Saved entries
/-- A refused input claim ends the transaction (R213, R252). -/
theorem ticks_second_claim_refused (hlen : ins.length = 520 * s.params.ticksPerMs + 4)
    (hout : ins[1]?.map Prod.snd = some false) (hin : ins[520 * s.params.ticksPerMs + 3]?.map Prod.snd = some true) :
    ∃ u, ticks ins s.started = .next u ∧ u.blk.err = .gpioClaimFail ∧ u.blk.done = true ∧ u.blk.busy = false ∧
      u.blk.claim = .none ∧ u.padClaim = .none ∧ u.blk.level = false := by
  obtain ⟨v, hv, hblk⟩ := reachesIn_releaseOut (s := s) hparams hout (by omega)
  obtain ⟨u, hu, hended⟩ := ticks_claim_refused (s := v)
    (ins := ins.drop (2 + 500 * s.params.ticksPerMs + 20 * s.params.ticksPerMs)) (by rw [List.length_drop]; omega)
    (.inr (by rw [hblk]; rfl)) (by rw [List.getElem?_drop, ← hin]; congr 2; omega)
  rw [hblk] at hended
  exact ⟨u, ticks_of_take_drop _ hv hu, hended⟩

end

/-! ### What the line sees -/

section
variable {s t : State} {ins : List (Bool × Bool)}

/-- The graph leads from `CLAIM_IN` and the later phases to none before `CLAIM_IN`, but `IDLE` (R38). -/
theorem Phase.released_of_mem_successors {p : Phase} (hp : p = .idle ∨ Phase.claimIn.rank ≤ p.rank) :
    ∀ q ∈ p.successors, q = .idle ∨ Phase.claimIn.rank ≤ q.rank := by
  revert hp
  cases p <;> decide

theorem tick_phase_released {d f : Bool} (hphase : s.blk.phase = .idle ∨ Phase.claimIn.rank ≤ s.blk.phase.rank)
    (h : tick d f s = .next t) : t.blk.phase = .idle ∨ Phase.claimIn.rank ≤ t.blk.phase.rank := by
  rcases tick_phase h with hnext | ⟨e, -, hidle, -⟩
  · exact Phase.released_of_mem_successors hphase _ hnext
  · exact .inl hidle

theorem ticks_phase_released (hphase : s.blk.phase = .idle ∨ Phase.claimIn.rank ≤ s.blk.phase.rank)
    (h : ticks ins s = .next t) : t.blk.phase = .idle ∨ Phase.claimIn.rank ≤ t.blk.phase.rank := by
  induction ins generalizing s with
  | nil => cases h; exact hphase
  | cons i rest ih =>
    obtain ⟨u, hu, hrest⟩ := andThen_eq_next h
    exact ih (tick_phase_released hphase hu) hrest

/-- The output claim is held only before `CLAIM_IN` (R36 j). -/
theorem Phase.not_claimIn_le_of_claimHeld_out {p : Phase} : p.claimHeld = some .out → ¬ Phase.claimIn.rank ≤ p.rank := by
  cases p <;> decide

/-- The pad drives nothing from `CLAIM_IN` on, nor once the transaction has ended (R142, R216). -/
theorem State.Inv.lineDrive_of_released (h : s.Inv)
    (hphase : s.blk.phase = .idle ∨ Phase.claimIn.rank ≤ s.blk.phase.rank)
    (hended : s.blk.phase = .idle → s.blk.done = true) : s.lineDrive = none := by
  refine State.lineDrive_of_padClaim_ne_out ?_
  rcases hphase with hidle | hrank
  · have hdone := hended hidle
    rw [h.pad_agrees.2 hdone, h.block_ok.claim_after_end hdone]
    exact s.blk.err.claimLeft_ne_out
  · obtain ⟨c, hc⟩ := Phase.claimHeld_isSome (le_trans (by decide) hrank)
    rw [h.pad_agrees.1 c hc]
    rintro rfl
    exact Phase.not_claimIn_le_of_claimHeld_out hc hrank

variable (hparams : s.params.wellFormed = true)
include hparams

/-- In a phase that holds the output claim the pad drives the line at the milestone's level. -/
theorem lineDrive_of_reachesIn {b : Block} (hblk : ReachesIn ins ins.length s.started (· = b))
    (hheld : b.phase.claimHeld = some .out) :
    ∃ u, ticks ins s.started = .next u ∧ u.lineDrive = some b.level := by
  obtain ⟨u, hu, rfl⟩ := hblk
  rw [List.take_length] at hu
  exact ⟨u, hu, (ticks_inv (State.started_inv hparams) hu).lineDrive_of_claimHeld_out hheld⟩

/-- During `WAKE_HIGH` (R132). -/
theorem lineDrive_wakeHigh (hclaim : ins[1]?.map Prod.snd = some false) (hfrom : 2 ≤ ins.length)
    (hto : ins.length < 2 + 500 * s.params.ticksPerMs) :
    ∃ u, ticks ins s.started = .next u ∧ u.lineDrive = some true := by
  obtain ⟨k, hk⟩ := Nat.exists_eq_add_of_le hfrom
  have hmore : k < 500 * s.params.ticksPerMs := by omega
  have hwait := ReachesIn.wait_more (s := s.started) wakeHigh_waitsThen hparams (reachesIn_wakeHigh hclaim hfrom) rfl rfl
    hmore (by omega)
  rw [← hk] at hwait
  exact lineDrive_of_reachesIn hparams hwait rfl

/-- During `WAKE_LOW`, and before the `RELEASE_OUT` tick has ended (R133, R134). -/
theorem lineDrive_wakeLow (hclaim : ins[1]?.map Prod.snd = some false)
    (hfrom : 2 + 500 * s.params.ticksPerMs ≤ ins.length)
    (hto : ins.length ≤ 2 + 500 * s.params.ticksPerMs + 20 * s.params.ticksPerMs) :
    ∃ u, ticks ins s.started = .next u ∧ u.lineDrive = some false := by
  obtain ⟨k, hk⟩ := Nat.exists_eq_add_of_le hfrom
  have hwait := ReachesIn.wait (s := s.started) (k := k) wakeLow_waitsThen hparams
    (reachesIn_wakeLow hparams hclaim hfrom) rfl rfl (by omega)
    (show k ≤ 20 * s.params.ticksPerMs by omega)
  rw [← hk] at hwait
  split at hwait
  · exact lineDrive_of_reachesIn hparams hwait rfl
  · exact lineDrive_of_reachesIn hparams hwait rfl

/-- From `CLAIM_IN` on (R134). -/
theorem lineDrive_released (hclaim : ins[1]?.map Prod.snd = some false)
    (hfrom : 2 + 500 * s.params.ticksPerMs + 20 * s.params.ticksPerMs < ins.length) :
    ∃ u, ticks ins s.started = .next u ∧ u.lineDrive = none := by
  obtain ⟨v, hv, hblk⟩ := reachesIn_releaseOut hparams hclaim hfrom.le
  obtain ⟨u, hu, hinv⟩ := ticks_answer (State.started_inv hparams) ins
  have hrest : ticks (ins.drop (2 + 500 * s.params.ticksPerMs + 20 * s.params.ticksPerMs)) v = .next u := by
    have htail := ticks_take_of_le hfrom.le hv (by rwa [List.take_length])
    rwa [List.take_length] at htail
  obtain ⟨i, more, hmore⟩ := List.exists_cons_of_length_pos (l := ins.drop _)
    (by rw [List.length_drop]; omega : 0 < (ins.drop (2 + 500 * s.params.ticksPerMs + 20 * s.params.ticksPerMs)).length)
  rw [hmore, ticks, tick_releaseOut i.1 i.2 (by rw [hblk]; rfl), andThen_next] at hrest
  have hphase := ticks_phase_released (.inr (le_refl Phase.claimIn.rank)) hrest
  exact ⟨u, hu, hinv.lineDrive_of_released hphase (ticks_end_done (fun hidle => by cases hidle) hu)⟩

end

/-! ### The ticks after the fixed part -/

section
variable {s : State} {ins : List (Bool × Bool)} {t : PulseTrain}

/-- A train after the fixed part, `THRESHOLD` and `RECONSTRUCT` (R252). -/
theorem reachesIn_validate (hparams : s.params.wellFormed = true) (hrange : PulseTrainInRange t)
    (hclaims : claimsGranted s.params ins) (hlen : fixedPart s.params + t.samples.length + 2 ≤ ins.length)
    (hins : ((ins.drop (fixedPart s.params)).take t.samples.length).map Prod.fst = t.samples) :
    ReachesIn ins (fixedPart s.params + t.samples.length + 2) s.started (·.phase = .validate) := by
  have hthreshold : ReachesIn ins (fixedPart s.params + t.samples.length) s.started (·.phase = .threshold) :=
    (reachesIn_ackWait hparams hclaims (by omega)).more fun u _ hblk => by
      obtain ⟨v, hv, -, hblk'⟩ := ticksTo_train (s := u) (by rw [hblk]; rfl) (by rw [hblk]; rfl) hrange hins
      exact ⟨v, hv, by rw [hblk']⟩
  refine hthreshold.more fun u _ hphase => ?_
  obtain ⟨v, hv, hblk⟩ := ticks_threshold_reconstruct (s := u) hphase (length_drop_take hlen)
  exact ⟨v, hv, by rw [hblk]; rfl⟩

## [Assignment]
Report the lines above that have the word "hclaims" in them.

## [Output of the exercise]
    (hclaims : claimsGranted s.params ins) (hlen : fixedPart s.params + t.samples.length + 2 ≤ ins.length)
    (reachesIn_ackWait hparams hclaims (by omega)).more fun u _ hblk => by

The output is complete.